Let's talk about the popular Eaton Corporation plc (NYSE:ETN). The company's shares saw significant share price movement during recent months on the NYSE, rising to highs of US$341 and falling to the lows of US$303. Some share price movements can give investors a better opportunity to enter into the stock, and potentially buy at a lower price. A question to answer is whether Eaton's current trading price of US$327 reflective of the actual value of the large-cap? Or is it currently undervalued, providing us with the opportunity to buy? Let’s take a look at Eaton’s outlook and value based on the most recent financial data to see if there are any catalysts for a price change.

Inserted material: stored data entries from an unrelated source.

-- ==== Sys2Proof/Laws/Requests.lean ====
section
/-!
SUPPORT. Settling, and the way of a request from its lane to the unit that owns it, each said once.
-/
namespace Sys2Proof.Machine
set_option Elab.async false

/-! ## Settling -/

theorem State.settleFor_agenda (n : Nat) (s : State) : (State.settleFor n s).agenda = [] := by
  induction n generalizing s with
  | zero => rfl
  | succ n ih =>
    simp only [State.settleFor]
    split
    · assumption
    · exact ih _

/-- Settling leaves nothing to do. -/
@[simp] theorem State.settle_agenda (s : State) : s.settle.agenda = [] := State.settleFor_agenda _ s

/-- With nothing to do, settling changes nothing. -/
theorem State.settle_nil (s : State) (h : s.agenda = []) : s.settle = s := by
  show State.settleFor (4095 + 1) s = s
  simp only [State.settleFor, h]

@[simp] theorem State.settle_settle (s : State) : s.settle.settle = s.settle := State.settle_nil _ (State.settle_agenda s)

/-- One piece of work, of a list known to be done within the fuel. -/
theorem State.settleFor_cons (n : Nat) (s : State) (t : Task) (ts : List Task) (h : s.agenda = t :: ts) :
    State.settleFor (n + 1) s =
      State.settleFor n { State.runTask { s with agenda := [] } t with agenda := (State.runTask { s with agenda := [] } t).agenda ++ ts } := by
  simp only [State.settleFor, h]

theorem State.settleFor_nil (n : Nat) (s : State) (h : s.agenda = []) : State.settleFor n s = s := by
  cases n with
  | zero => cases s; simp_all [State.settleFor]
  | succ n => simp only [State.settleFor, h]

/-! ## Commands -/

/-- Every command answers a next state with nothing left to do. -/
theorem exec_next (i : Instr) (s : State) : ∃ t, exec i s = .next t ∧ t.agenda = [] := by
  cases i <;> exact ⟨_, rfl, State.settle_agenda _⟩

/-- A command that carries a request is the arrival of that request. -/
theorem exec_request (i : Instr) (l : Link) (t : Nat) (q : Request) (h : requestOf i = some (l, t, q)) (s : State) :
    exec i s = request l t q s := by
  cases i <;> simp only [requestOf, Option.some.injEq, Prod.mk.injEq, reduceCtorEq] at h
  all_goals
    obtain ⟨rfl, rfl, rfl⟩ := h
    rfl

theorem State.acknowledges_of (s : State) (l : Link) (x : LaneInput) (h : s.LaneFree l) : s.acknowledges l x = true := by
  obtain ⟨h1, _, h3, _, h5, h6⟩ := h
  simp only [State.acknowledges, h1, h3, h5]
  cases x <;> simp [h6]

/-- What comes on a free lane is taken at once. -/
theorem State.arrive_of (s : State) (l : Link) (x : LaneInput) (h : s.LaneFree l) : s.arrive l x = s.takeInput l x := by
  have ha := s.acknowledges_of l x h
  obtain ⟨h1, _, _, h4, _⟩ := h
  simp [State.arrive, h1, h4, ha]

/-- A request on a free lane is taken whole. -/
theorem request_of (s : State) (l : Link) (t : Nat) (q : Request) (h : s.LaneFree l) :
    request l t q s = .next (s.takeRequest l t q).settle := by
  simp [request, done, s.arrive_of l _ h, State.takeInput]

/-- A request that passes every check of LNK is its unit's. -/
theorem request_takes (s : State) (l : Link) (t : Nat) (q : Request) (h : s.Takes l t q) :
    request l t q s = .next ((s.tagTaken l t).handle (s.replyTo l t q) q).settle := by
  obtain ⟨⟨h0, h1, h2, h3⟩, h4, h5⟩ := h
  rw [request_of s l t q h0]
  have h6 : ¬(3 < t ∨ (!q.lengthOk) = true) := by simp [h2]; omega
  have h7 : ¬((s.tagTaken l t).absentMode && !q.takenAbsent) = true := by
    intro hh
    simp only [Bool.and_eq_true, Bool.not_eq_true'] at hh
    have : q.takenAbsent = true := h5 hh.1
    simp [this] at hh
  simp only [State.takeRequest, if_neg h6, h3, Bool.false_eq_true, if_false, State.route]
  rw [if_neg (by simp [h4]), if_neg (by simpa [State.tagTaken] using h7)]
  rfl

/-- Handing over the response of a request taken now. -/
theorem State.respond_tagTaken (s : State) (l : Link) (t : Nat) (q : Request) (st : Status) (b : Body) :
    (s.tagTaken l t).respond (s.replyTo l t q) st b = s.answered l t q.code st b := by
  simp [State.respond, State.tagTaken, State.replyTo, State.answered, State.modLink]

theorem State.answer_tagTaken (s : State) (l : Link) (t : Nat) (q : Request) (st : Status) :
    (s.tagTaken l t).answer (s.replyTo l t q) st = s.answered l t q.code st .none := s.respond_tagTaken l t q st .none

@[simp] theorem State.answered_agenda (s : State) (l : Link) (t code : Nat) (st : Status) (b : Body) :
    (s.answered l t code st b).agenda = s.agenda := rfl

/-- A request whose unit only answers it. -/
theorem request_answers (s : State) (l : Link) (t : Nat) (q : Request) (h : s.Takes l t q) (st : Status) (b : Body)
    (hq : (s.tagTaken l t).handle (s.replyTo l t q) q = (s.tagTaken l t).respond (s.replyTo l t q) st b) :
    request l t q s = .next (s.answered l t q.code st b) := by
  rw [request_takes s l t q h, hq, State.respond_tagTaken, State.settle_nil (s.answered l t q.code st b) h.1.1.2.1]

/-- A request whose unit makes a change that takes no note of the links, and then answers it. -/
theorem request_changes (s s' : State) (l : Link) (t : Nat) (q : Request) (h : s.Takes l t q) (st : Status) (b : Body)
    (hl : s'.links = s.links) (ha : s'.agenda = [])
    (hq : (s.tagTaken l t).handle (s.replyTo l t q) q = (s'.tagTaken l t).respond (s.replyTo l t q) st b) :
    request l t q s = .next (s'.answered l t q.code st b) := by
  have hr : s.replyTo l t q = s'.replyTo l t q := by simp [State.replyTo, hl]
  rw [request_takes s l t q h, hq, hr, State.respond_tagTaken, State.settle_nil (s'.answered l t q.code st b) ha]

/-! ## Refusals by LNK -/

theorem request_busy (s : State) (l : Link) (t : Nat) (q : Request) (h : s.LaneFree l) (ht : t ≤ 3) (hl : q.lengthOk = true)
    (hb : s.tagInUse l t = true) : request l t q s = .next (s.refuseFrame l (some t) q.code .busy) := by
  rw [request_of s l t q h]
  have h6 : ¬(3 < t ∨ (!q.lengthOk) = true) := by simp [hl]; omega
  simp only [State.takeRequest, if_neg h6, hb, if_true]
  rw [State.settle_nil]
  exact h.2.1

theorem request_noRight (s : State) (l : Link) (t : Nat) (q : Request) (h : s.Frames l t q) (hr : q.allowed (s.rights.get l) = false) :
    request l t q s = .next (s.answered l t q.code .noRight .none) := by
  obtain ⟨h0, h1, h2, h3⟩ := h
  rw [request_of s l t q h0]
  have h6 : ¬(3 < t ∨ (!q.lengthOk) = true) := by simp [h2]; omega
  have h8 : (!q.allowed ((s.tagTaken l t).rights.get l)) = true := by
    have : (s.tagTaken l t).rights = s.rights := rfl
    simp [this, hr]
  simp only [State.takeRequest, if_neg h6, h3, Bool.false_eq_true, if_false, State.route]
  rw [if_pos (by simpa [State.tagTaken] using h8)]
  show Host.Outcome.next ((s.tagTaken l t).answer (s.replyTo l t q) .noRight).settle = _
  rw [State.answer_tagTaken, State.settle_nil (s.answered l t q.code .noRight .none) h0.2.1]

theorem request_absent (s : State) (l : Link) (t : Nat) (q : Request) (h : s.Frames l t q) (hr : q.allowed (s.rights.get l) = true)
    (ha : s.absentMode = true) (hq : q.takenAbsent = false) :
    request l t q s = .next (s.answered l t q.code .catalogueAbsent .none) := by
  obtain ⟨h0, h1, h2, h3⟩ := h
  rw [request_of s l t q h0]
  have h6 : ¬(3 < t ∨ (!q.lengthOk) = true) := by simp [h2]; omega
  have h8 : ¬(!q.allowed ((s.tagTaken l t).rights.get l)) = true := by
    have : (s.tagTaken l t).rights = s.rights := rfl
    simp [this, hr]
  have h9 : ((s.tagTaken l t).absentMode && !q.takenAbsent) = true := by
    have : (s.tagTaken l t).absentMode = s.absentMode := rfl
    simp [this, ha, hq]
  simp only [State.takeRequest, if_neg h6, h3, Bool.false_eq_true, if_false, State.route]
  rw [if_neg (by simpa [State.tagTaken] using h8), if_pos (by simpa [State.tagTaken] using h9)]
  show Host.Outcome.next ((s.tagTaken l t).answer (s.replyTo l t q) .catalogueAbsent).settle = _
  rw [State.answer_tagTaken, State.settle_nil (s.answered l t q.code .catalogueAbsent .none) h0.2.1]

theorem request_badFrame (s : State) (l : Link) (t : Nat) (q : Request) (h : s.LaneFree l) (hb : 3 < t ∨ q.lengthOk = false) :
    request l t q s = .next (s.badFrame l { tag := some t, code := q.code }) := by
  rw [request_of s l t q h]
  have h6 : 3 < t ∨ (!q.lengthOk) = true := by simpa using hb
  simp only [State.takeRequest, if_pos h6]
  rw [State.settle_nil]
  exact h.2.1

end Sys2Proof.Machine
end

See our latest analysis for Eaton
Is Eaton Still Cheap?
Eaton appears to be expensive according to our price multiple model, which makes a comparison between the company's price-to-earnings ratio and the industry average. In this instance, we’ve used the price-to-earnings (PE) ratio given that there is not enough information to reliably forecast the stock’s cash flows. We find that Eaton’s ratio of 38.45x is above its peer average of 19.03x, which suggests the stock is trading at a higher price compared to the Electrical industry. If you like the stock, you may want to keep an eye out for a potential price decline in the future. Since Eaton’s share price is quite volatile, this could mean it can sink lower (or rise even further) in the future, giving us another chance to invest. This is based on its high beta, which is a good indicator for how much the stock moves relative to the rest of the market.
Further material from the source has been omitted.